* **PROBLEM TO SOLVE**:
In the entries that follow, find every line containing "instCopy" and copy it.
*-*-*
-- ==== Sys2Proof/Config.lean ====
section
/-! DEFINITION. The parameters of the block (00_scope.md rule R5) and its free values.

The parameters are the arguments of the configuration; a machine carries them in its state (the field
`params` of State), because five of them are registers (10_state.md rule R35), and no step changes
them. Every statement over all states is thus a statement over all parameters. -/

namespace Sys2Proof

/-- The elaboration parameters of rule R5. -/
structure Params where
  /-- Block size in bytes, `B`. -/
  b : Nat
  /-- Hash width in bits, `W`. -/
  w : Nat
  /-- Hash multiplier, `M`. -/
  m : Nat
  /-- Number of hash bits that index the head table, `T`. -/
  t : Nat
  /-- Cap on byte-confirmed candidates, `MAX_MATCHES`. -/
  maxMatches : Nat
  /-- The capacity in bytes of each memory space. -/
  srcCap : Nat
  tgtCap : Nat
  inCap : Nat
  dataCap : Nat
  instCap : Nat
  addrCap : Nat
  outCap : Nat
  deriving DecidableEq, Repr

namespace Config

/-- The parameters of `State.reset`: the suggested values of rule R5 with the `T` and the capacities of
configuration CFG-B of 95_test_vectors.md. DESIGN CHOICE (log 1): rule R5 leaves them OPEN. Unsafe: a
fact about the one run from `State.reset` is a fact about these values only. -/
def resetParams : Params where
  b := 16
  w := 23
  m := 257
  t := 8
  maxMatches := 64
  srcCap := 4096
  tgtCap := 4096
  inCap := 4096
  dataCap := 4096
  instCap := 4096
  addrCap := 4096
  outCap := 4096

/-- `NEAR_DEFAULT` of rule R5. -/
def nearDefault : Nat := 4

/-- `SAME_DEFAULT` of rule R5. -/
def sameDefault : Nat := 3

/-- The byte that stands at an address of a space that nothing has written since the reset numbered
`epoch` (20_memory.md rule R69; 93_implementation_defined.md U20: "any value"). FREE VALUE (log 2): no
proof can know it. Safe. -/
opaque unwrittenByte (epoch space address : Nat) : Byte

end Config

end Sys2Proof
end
*-*-*
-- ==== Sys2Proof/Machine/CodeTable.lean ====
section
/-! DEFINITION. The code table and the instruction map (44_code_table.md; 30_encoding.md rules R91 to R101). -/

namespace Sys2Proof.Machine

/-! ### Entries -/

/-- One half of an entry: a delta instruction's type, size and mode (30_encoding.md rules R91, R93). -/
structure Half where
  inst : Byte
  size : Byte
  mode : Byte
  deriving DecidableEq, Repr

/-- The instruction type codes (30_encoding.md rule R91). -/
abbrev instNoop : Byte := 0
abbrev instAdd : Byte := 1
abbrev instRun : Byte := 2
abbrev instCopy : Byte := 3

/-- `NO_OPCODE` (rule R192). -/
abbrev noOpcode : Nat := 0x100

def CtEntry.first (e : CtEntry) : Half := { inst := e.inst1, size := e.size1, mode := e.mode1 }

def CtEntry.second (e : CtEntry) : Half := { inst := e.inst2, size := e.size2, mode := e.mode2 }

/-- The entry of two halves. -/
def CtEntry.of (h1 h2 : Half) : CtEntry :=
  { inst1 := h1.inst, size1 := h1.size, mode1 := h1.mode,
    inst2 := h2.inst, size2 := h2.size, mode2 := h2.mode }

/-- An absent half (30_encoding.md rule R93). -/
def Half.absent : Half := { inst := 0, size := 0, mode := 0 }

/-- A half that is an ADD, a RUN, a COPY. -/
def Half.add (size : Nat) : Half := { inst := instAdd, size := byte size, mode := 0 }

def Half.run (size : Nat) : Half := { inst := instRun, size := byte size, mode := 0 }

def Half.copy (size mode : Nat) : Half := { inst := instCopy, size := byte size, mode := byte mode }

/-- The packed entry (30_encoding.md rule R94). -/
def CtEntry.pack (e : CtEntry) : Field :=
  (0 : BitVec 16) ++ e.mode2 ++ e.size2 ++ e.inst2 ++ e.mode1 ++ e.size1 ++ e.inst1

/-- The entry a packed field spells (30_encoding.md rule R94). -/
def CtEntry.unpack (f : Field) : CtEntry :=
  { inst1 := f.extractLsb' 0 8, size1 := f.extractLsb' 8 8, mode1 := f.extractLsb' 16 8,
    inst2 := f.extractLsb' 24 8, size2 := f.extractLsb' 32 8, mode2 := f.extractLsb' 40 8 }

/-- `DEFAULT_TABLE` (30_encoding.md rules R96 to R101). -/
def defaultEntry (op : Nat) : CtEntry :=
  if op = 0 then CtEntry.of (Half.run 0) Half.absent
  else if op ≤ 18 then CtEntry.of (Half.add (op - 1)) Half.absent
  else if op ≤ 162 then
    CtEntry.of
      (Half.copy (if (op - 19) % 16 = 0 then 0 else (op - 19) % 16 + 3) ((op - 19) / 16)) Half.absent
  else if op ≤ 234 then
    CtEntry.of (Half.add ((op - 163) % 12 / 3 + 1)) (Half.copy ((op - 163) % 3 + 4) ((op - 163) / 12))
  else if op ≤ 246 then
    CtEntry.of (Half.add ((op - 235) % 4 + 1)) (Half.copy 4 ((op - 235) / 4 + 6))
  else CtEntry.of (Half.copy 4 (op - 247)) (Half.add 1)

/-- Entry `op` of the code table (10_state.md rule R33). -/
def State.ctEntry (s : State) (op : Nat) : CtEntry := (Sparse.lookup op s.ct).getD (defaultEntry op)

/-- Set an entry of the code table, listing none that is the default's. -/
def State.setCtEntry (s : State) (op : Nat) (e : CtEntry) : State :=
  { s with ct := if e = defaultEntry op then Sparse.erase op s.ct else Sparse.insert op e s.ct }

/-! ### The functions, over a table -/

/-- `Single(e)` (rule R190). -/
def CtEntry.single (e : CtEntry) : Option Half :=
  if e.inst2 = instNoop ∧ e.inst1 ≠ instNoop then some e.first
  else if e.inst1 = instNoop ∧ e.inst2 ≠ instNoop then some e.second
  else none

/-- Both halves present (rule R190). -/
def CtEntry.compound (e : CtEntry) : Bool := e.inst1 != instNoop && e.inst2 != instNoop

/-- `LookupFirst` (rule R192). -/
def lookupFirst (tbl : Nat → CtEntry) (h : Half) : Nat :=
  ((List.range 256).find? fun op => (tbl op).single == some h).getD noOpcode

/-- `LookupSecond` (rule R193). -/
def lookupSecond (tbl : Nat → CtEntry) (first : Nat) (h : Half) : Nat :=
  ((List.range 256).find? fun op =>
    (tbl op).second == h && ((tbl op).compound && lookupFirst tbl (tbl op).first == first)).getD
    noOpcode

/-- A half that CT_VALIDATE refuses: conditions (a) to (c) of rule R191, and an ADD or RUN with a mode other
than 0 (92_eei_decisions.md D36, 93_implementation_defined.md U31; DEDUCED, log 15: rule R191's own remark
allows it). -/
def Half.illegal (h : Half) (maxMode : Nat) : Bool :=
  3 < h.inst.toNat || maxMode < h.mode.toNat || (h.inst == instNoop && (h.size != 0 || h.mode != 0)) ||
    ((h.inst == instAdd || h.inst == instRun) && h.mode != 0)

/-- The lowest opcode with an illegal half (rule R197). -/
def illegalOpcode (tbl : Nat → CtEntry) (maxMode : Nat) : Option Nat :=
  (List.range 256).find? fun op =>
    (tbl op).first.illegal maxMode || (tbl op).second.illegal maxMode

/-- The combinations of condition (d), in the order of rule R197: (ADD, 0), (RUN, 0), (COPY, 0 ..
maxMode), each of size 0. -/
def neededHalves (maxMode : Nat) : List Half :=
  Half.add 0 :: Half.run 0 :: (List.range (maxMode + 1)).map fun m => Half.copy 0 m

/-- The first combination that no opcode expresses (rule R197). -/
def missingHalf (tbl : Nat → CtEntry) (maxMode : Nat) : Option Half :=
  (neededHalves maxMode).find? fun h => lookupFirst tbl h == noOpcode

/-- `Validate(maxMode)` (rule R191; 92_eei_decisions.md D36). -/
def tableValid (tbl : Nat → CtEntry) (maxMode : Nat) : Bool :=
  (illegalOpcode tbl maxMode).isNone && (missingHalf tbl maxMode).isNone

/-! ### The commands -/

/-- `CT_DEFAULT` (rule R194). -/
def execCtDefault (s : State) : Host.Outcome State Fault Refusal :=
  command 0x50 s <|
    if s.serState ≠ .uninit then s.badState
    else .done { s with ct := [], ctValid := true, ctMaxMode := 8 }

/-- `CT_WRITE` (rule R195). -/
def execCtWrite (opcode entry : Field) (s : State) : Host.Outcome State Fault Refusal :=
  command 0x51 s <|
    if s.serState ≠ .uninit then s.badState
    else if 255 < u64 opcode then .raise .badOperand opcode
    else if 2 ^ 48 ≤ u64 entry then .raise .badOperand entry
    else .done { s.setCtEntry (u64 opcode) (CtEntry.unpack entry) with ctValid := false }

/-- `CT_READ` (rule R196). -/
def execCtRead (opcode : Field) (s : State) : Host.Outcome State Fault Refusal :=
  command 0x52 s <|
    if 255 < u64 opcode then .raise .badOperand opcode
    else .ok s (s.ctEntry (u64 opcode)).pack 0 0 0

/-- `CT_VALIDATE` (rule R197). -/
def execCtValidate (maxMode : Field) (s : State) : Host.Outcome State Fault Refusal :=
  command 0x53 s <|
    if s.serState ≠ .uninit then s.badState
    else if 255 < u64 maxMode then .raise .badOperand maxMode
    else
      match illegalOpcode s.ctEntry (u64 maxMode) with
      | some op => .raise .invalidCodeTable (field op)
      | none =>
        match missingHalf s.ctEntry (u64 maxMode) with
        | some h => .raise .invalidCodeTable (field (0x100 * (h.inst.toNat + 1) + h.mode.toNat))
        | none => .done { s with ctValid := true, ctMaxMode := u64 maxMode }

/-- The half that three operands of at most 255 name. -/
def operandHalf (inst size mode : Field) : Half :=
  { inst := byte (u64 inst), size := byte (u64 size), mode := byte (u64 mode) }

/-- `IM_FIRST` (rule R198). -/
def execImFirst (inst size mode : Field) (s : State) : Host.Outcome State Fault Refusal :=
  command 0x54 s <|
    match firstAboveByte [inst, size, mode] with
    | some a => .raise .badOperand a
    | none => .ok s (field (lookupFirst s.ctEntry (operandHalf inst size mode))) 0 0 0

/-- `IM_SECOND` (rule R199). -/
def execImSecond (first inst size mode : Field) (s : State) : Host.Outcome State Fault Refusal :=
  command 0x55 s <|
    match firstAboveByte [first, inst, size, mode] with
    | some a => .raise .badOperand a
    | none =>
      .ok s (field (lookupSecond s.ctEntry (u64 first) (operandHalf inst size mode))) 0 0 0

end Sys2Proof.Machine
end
*-*-*
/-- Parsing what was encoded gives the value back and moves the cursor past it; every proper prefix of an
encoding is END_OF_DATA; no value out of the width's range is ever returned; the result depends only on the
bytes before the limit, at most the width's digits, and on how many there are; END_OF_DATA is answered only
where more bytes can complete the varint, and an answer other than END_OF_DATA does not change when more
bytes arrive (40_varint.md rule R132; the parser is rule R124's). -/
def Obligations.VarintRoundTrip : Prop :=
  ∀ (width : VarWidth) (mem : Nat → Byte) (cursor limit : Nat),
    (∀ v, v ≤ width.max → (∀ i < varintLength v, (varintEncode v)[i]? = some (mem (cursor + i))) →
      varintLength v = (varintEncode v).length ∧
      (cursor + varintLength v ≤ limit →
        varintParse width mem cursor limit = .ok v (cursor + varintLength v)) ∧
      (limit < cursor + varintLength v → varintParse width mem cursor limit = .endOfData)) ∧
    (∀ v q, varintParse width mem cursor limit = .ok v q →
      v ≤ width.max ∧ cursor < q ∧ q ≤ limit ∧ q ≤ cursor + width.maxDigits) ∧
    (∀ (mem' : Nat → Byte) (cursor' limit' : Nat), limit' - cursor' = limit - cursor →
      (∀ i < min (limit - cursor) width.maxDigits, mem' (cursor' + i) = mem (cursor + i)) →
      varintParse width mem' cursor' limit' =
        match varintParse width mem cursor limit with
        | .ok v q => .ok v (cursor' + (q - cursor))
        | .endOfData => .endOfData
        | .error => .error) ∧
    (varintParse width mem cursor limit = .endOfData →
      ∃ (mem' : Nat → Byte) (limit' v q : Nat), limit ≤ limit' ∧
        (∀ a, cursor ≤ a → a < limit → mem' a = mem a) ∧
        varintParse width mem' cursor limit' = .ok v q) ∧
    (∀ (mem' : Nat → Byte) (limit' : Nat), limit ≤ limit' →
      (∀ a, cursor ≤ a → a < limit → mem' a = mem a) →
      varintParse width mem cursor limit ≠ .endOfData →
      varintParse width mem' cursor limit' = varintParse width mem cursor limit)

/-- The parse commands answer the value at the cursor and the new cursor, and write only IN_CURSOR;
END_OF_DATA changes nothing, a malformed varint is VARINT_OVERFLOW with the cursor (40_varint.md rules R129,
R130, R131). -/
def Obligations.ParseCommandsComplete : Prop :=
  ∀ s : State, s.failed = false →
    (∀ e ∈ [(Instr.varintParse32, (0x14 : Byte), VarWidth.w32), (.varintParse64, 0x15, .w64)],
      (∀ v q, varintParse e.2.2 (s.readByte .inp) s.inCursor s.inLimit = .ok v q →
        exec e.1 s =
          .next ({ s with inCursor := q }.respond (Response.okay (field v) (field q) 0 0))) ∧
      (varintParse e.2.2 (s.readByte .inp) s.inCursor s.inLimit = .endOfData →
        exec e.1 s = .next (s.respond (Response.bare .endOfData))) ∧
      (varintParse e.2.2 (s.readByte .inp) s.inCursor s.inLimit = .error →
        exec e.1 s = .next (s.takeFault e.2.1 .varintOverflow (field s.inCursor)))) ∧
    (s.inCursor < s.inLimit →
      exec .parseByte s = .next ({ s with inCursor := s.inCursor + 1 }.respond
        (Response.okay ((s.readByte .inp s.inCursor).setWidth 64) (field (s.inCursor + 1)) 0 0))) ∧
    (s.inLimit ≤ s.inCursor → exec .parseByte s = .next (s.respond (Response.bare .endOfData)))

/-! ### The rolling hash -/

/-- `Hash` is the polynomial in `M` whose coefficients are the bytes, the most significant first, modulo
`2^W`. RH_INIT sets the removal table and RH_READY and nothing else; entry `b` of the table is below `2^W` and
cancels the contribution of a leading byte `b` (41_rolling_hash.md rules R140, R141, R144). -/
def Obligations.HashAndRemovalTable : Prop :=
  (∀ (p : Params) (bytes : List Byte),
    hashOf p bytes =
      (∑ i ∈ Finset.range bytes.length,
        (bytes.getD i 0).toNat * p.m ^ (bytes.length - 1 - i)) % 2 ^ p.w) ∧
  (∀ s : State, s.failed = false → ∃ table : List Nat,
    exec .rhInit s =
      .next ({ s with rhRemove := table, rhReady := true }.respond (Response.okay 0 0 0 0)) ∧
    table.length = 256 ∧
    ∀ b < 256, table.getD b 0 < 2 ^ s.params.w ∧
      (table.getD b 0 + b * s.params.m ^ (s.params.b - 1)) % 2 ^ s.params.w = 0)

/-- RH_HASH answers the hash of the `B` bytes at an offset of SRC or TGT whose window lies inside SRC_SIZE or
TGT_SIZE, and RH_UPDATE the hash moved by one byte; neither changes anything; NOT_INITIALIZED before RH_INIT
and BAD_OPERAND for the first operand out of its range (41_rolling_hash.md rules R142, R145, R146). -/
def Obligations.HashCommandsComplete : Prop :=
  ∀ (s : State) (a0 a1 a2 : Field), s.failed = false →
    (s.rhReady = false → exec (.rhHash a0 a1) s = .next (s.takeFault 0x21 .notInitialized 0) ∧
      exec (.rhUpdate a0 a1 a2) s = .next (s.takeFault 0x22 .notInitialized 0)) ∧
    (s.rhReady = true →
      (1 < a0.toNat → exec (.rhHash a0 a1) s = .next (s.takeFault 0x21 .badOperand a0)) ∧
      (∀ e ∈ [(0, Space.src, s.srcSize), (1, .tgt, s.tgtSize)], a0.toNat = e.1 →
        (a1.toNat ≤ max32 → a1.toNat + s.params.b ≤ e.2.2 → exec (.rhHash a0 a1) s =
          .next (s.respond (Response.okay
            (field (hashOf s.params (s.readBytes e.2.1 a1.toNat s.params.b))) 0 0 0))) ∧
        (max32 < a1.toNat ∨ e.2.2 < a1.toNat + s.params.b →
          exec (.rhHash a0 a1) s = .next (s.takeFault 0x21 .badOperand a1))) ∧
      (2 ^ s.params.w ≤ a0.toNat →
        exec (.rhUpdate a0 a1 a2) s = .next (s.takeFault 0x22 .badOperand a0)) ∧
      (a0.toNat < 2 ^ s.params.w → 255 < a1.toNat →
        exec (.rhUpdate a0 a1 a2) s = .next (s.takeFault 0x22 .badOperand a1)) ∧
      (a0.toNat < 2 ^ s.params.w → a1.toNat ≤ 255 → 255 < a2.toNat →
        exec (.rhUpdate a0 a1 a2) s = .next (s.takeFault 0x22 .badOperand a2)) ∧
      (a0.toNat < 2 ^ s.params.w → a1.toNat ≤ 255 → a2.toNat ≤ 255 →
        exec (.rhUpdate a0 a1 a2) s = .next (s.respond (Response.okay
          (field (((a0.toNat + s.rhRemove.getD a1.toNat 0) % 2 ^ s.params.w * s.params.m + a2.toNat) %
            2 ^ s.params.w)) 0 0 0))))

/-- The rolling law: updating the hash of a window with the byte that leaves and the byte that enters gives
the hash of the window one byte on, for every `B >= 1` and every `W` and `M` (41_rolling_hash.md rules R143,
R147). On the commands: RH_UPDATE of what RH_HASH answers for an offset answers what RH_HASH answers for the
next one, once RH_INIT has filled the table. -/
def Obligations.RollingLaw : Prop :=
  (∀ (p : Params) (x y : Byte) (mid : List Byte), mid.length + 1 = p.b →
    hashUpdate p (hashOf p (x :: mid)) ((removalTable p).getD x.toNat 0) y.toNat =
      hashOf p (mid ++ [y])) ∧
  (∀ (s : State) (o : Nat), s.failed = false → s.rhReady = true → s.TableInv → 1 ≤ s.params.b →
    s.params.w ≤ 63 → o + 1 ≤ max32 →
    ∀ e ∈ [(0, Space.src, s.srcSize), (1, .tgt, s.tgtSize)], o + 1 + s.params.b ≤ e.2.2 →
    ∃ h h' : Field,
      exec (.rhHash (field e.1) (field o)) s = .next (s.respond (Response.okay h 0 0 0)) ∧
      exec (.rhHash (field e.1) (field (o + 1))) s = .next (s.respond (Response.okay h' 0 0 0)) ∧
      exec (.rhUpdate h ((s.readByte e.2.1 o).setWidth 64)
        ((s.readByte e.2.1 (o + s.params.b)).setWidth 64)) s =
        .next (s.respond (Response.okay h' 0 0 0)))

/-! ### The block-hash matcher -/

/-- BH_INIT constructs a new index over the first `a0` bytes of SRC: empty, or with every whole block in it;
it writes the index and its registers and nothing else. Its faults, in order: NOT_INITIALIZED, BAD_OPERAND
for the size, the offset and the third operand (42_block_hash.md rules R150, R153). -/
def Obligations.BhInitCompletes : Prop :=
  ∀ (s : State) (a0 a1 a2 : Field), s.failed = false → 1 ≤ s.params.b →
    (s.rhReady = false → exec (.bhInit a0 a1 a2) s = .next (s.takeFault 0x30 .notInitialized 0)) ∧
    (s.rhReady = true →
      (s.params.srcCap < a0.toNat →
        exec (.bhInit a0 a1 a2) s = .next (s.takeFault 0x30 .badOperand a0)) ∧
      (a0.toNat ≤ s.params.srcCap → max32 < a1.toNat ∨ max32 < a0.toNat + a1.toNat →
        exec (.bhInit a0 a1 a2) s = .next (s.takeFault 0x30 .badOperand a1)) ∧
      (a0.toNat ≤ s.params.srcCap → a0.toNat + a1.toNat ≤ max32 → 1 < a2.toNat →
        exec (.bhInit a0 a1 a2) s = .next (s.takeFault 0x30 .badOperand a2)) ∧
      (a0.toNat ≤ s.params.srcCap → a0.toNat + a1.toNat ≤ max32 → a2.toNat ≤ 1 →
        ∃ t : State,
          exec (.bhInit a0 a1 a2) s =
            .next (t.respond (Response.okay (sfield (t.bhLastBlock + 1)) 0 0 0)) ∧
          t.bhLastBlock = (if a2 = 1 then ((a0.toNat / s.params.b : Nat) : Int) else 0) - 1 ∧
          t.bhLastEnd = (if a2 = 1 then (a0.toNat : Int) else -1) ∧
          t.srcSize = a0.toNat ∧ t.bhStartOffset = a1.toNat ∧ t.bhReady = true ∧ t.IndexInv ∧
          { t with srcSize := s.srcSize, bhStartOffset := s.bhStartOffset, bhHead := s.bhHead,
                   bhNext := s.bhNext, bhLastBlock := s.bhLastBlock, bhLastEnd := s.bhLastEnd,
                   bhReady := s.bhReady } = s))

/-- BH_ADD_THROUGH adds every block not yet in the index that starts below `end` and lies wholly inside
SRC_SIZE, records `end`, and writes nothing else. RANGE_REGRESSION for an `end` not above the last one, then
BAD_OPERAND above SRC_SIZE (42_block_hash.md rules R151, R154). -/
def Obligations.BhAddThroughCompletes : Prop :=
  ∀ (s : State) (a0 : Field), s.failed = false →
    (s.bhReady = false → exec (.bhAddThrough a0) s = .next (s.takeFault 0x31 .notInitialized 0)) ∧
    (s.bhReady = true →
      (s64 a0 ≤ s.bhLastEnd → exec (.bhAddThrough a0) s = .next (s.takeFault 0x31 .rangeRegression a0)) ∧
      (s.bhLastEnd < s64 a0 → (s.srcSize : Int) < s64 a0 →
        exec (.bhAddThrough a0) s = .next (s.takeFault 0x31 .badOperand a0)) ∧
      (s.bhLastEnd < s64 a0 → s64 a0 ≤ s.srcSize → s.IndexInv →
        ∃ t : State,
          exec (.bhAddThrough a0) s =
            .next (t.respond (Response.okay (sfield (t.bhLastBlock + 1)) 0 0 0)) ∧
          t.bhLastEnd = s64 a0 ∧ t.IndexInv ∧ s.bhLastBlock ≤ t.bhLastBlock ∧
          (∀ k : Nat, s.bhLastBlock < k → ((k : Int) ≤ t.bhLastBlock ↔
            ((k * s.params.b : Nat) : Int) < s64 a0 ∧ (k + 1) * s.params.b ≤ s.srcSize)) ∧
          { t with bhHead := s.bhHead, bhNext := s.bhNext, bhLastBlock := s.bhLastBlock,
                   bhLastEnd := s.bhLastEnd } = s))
*-*-*
* **SOLUTION TO THE PROBLEM**:
abbrev instCopy : Byte := 3
def Half.copy (size mode : Nat) : Half := { inst := instCopy, size := byte size, mode := byte mode }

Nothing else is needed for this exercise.